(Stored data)
/-! ## complete -/

@[simp] theorem complete_cfg (e : Err) (info pos : Word) (s : State) : (complete e info pos s).cfg = s.cfg := rfl
@[simp] theorem complete_ie (e : Err) (info pos : Word) (s : State) : (complete e info pos s).ie = s.ie := rfl
@[simp] theorem complete_status (e : Err) (info pos : Word) (s : State) : (complete e info pos s).status = completedStatus s.status e := rfl
@[simp] theorem complete_errinfo (e : Err) (info pos : Word) (s : State) : (complete e info pos s).errinfo = info := rfl
@[simp] theorem complete_errpos (e : Err) (info pos : Word) (s : State) : (complete e info pos s).errpos = pos := rfl
@[simp] theorem complete_slen (e : Err) (info pos : Word) (s : State) : (complete e info pos s).slen = s.slen := rfl
@[simp] theorem complete_blen (e : Err) (info pos : Word) (s : State) : (complete e info pos s).blen = s.blen := rfl
@[simp] theorem complete_nfreq (e : Err) (info pos : Word) (s : State) : (complete e info pos s).nfreq = s.nfreq := rfl
@[simp] theorem complete_nnodes (e : Err) (info pos : Word) (s : State) : (complete e info pos s).nnodes = s.nnodes := rfl
@[simp] theorem complete_root (e : Err) (info pos : Word) (s : State) : (complete e info pos s).root = s.root := rfl
@[simp] theorem complete_ncode (e : Err) (info pos : Word) (s : State) : (complete e info pos s).ncode = s.ncode := rfl
@[simp] theorem complete_mem (e : Err) (info pos : Word) (s : State) : (complete e info pos s).mem = s.mem := rfl
@[simp] theorem complete_phase (e : Err) (info pos : Word) (s : State) : (complete e info pos s).phase = .idle := rfl
@[simp] theorem complete_cmdw (e : Err) (info pos : Word) (s : State) : (complete e info pos s).cmdw = s.cmdw := rfl
@[simp] theorem complete_heap (e : Err) (info pos : Word) (s : State) : (complete e info pos s).heap = s.heap := rfl
@[simp] theorem complete_heapn (e : Err) (info pos : Word) (s : State) : (complete e info pos s).heapn = s.heapn := rfl
@[simp] theorem complete_stack (e : Err) (info pos : Word) (s : State) : (complete e info pos s).stack = s.stack := rfl
@[simp] theorem complete_work (e : Err) (info pos : Word) (s : State) : (complete e info pos s).work = s.work := rfl
@[simp] theorem complete_inputs (e : Err) (info pos : Word) (s : State) : (complete e info pos s).inputs = s.inputs := rfl
@[simp] theorem complete_rdata (e : Err) (info pos : Word) (s : State) : (complete e info pos s).rdata = s.rdata := rfl
@[simp] theorem complete_fresh (e : Err) (info pos : Word) (s : State) : (complete e info pos s).fresh = s.fresh := rfl

/-! ## succeed -/

@[simp] theorem succeed_cfg (s : State) : (succeed s).cfg = s.cfg := rfl
@[simp] theorem succeed_ie (s : State) : (succeed s).ie = s.ie := rfl
@[simp] theorem succeed_status (s : State) : (succeed s).status = completedStatus s.status .success := rfl
@[simp] theorem succeed_errinfo (s : State) : (succeed s).errinfo = 0 := rfl
@[simp] theorem succeed_errpos (s : State) : (succeed s).errpos = 0 := rfl
@[simp] theorem succeed_slen (s : State) : (succeed s).slen = s.slen := rfl
@[simp] theorem succeed_blen (s : State) : (succeed s).blen = s.blen := rfl
@[simp] theorem succeed_nfreq (s : State) : (succeed s).nfreq = s.nfreq := rfl
@[simp] theorem succeed_nnodes (s : State) : (succeed s).nnodes = s.nnodes := rfl
@[simp] theorem succeed_root (s : State) : (succeed s).root = s.root := rfl
@[simp] theorem succeed_ncode (s : State) : (succeed s).ncode = s.ncode := rfl
@[simp] theorem succeed_mem (s : State) : (succeed s).mem = s.mem := rfl
@[simp] theorem succeed_phase (s : State) : (succeed s).phase = .idle := rfl
@[simp] theorem succeed_cmdw (s : State) : (succeed s).cmdw = s.cmdw := rfl
@[simp] theorem succeed_heap (s : State) : (succeed s).heap = s.heap := rfl
@[simp] theorem succeed_heapn (s : State) : (succeed s).heapn = s.heapn := rfl
@[simp] theorem succeed_stack (s : State) : (succeed s).stack = .unwritten s.fresh := rfl
@[simp] theorem succeed_work (s : State) : (succeed s).work = Work.any s.fresh := rfl
@[simp] theorem succeed_inputs (s : State) : (succeed s).inputs = s.inputs := rfl
@[simp] theorem succeed_rdata (s : State) : (succeed s).rdata = s.rdata := rfl
@[simp] theorem succeed_fresh (s : State) : (succeed s).fresh = s.fresh + 1 := rfl
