-- ==== Sys2Proof/Tests/Slice0.lean ====
section
/-! SUPPORT. The model's own tests. Expected results are the vectors of spec/95_test_vectors.md (V-…) or hand calculation from the
rule named. No test reads an element that nothing has written. -/

namespace Sys2Proof.Tests

open Sys2Proof.Machine Sys2Proof.Safety

/-! ## Helpers: small states -/

/-- A small legal setting: NSYM = 4, MAXLEN = 3, NNODE_MAX = 7, SEQ_N = 4, BIT_N = 32. -/
def tiny : Config := ⟨{ symW := 8, nsym := 4, cntW := 3, seqN := 4, bitN := 32 }, by decide⟩
/-- The setting of V-C9: NSYM = 2. -/
def narrow : Config := ⟨{ symW := 8, nsym := 2, cntW := 8, seqN := 8, bitN := 32 }, by decide⟩
/-- NSYM = 2^SYM_W. -/
def full : Config := ⟨{ symW := 1, nsym := 2, cntW := 8, seqN := 8, bitN := 32 }, by decide⟩

/-- SYMBUF and SLEN hold these symbols. -/
def withSyms (codes : List Word) (s : State) : State :=
  { s with mem := codes.zipIdx.foldl (fun m p => setSymbol s.cfg p.2 p.1 m) s.mem, slen := BitVec.ofNat 32 codes.length }
/-- FREQ and NFREQ hold this table. -/
def withFreq (table : List (Word × Word)) (s : State) : State :=
  { s with mem := table.zipIdx.foldl (fun m p => setFreqCnt s.cfg p.2 p.1.2 (setFreqSym s.cfg p.2 p.1.1 m)) s.mem
           nfreq := BitVec.ofNat 32 table.length }
/-- NODE and NNODES hold these nodes, ROOT names the last. -/
def withNodes (nodes : List Node) (s : State) : State :=
  { s with mem := nodes.zipIdx.foldl (fun m p => setNode s.cfg p.2 p.1 m) s.mem, nnodes := BitVec.ofNat 32 nodes.length
           root := BitVec.ofNat 9 (nodes.length - 1) }
/-- CODE and NCODE hold this table. -/
def withCodes (table : List (Word × List Bool)) (s : State) : State :=
  { s with mem := table.zipIdx.foldl (fun m p => setCode s.cfg p.2 p.1.1 p.1.2.length p.1.2 m) s.mem
           ncode := BitVec.ofNat 32 table.length }
/-- BITBUF and BLEN hold these bits. -/
def withBits (bs : List Bool) (s : State) : State :=
  { s with mem := bs.zipIdx.foldl (fun m p => setBit p.2 p.1 m) s.mem, blen := BitVec.ofNat 32 bs.length }
/-- The reset state of another setting. -/
def resetOf (c : Config) : State := { State.reset with cfg := c }
/-- A state in which a command runs. -/
def running (s : State) : State := accept 0x00000001#32 s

# Requirement
Report only how many lines in the entries contain "reset".

# Answer section
2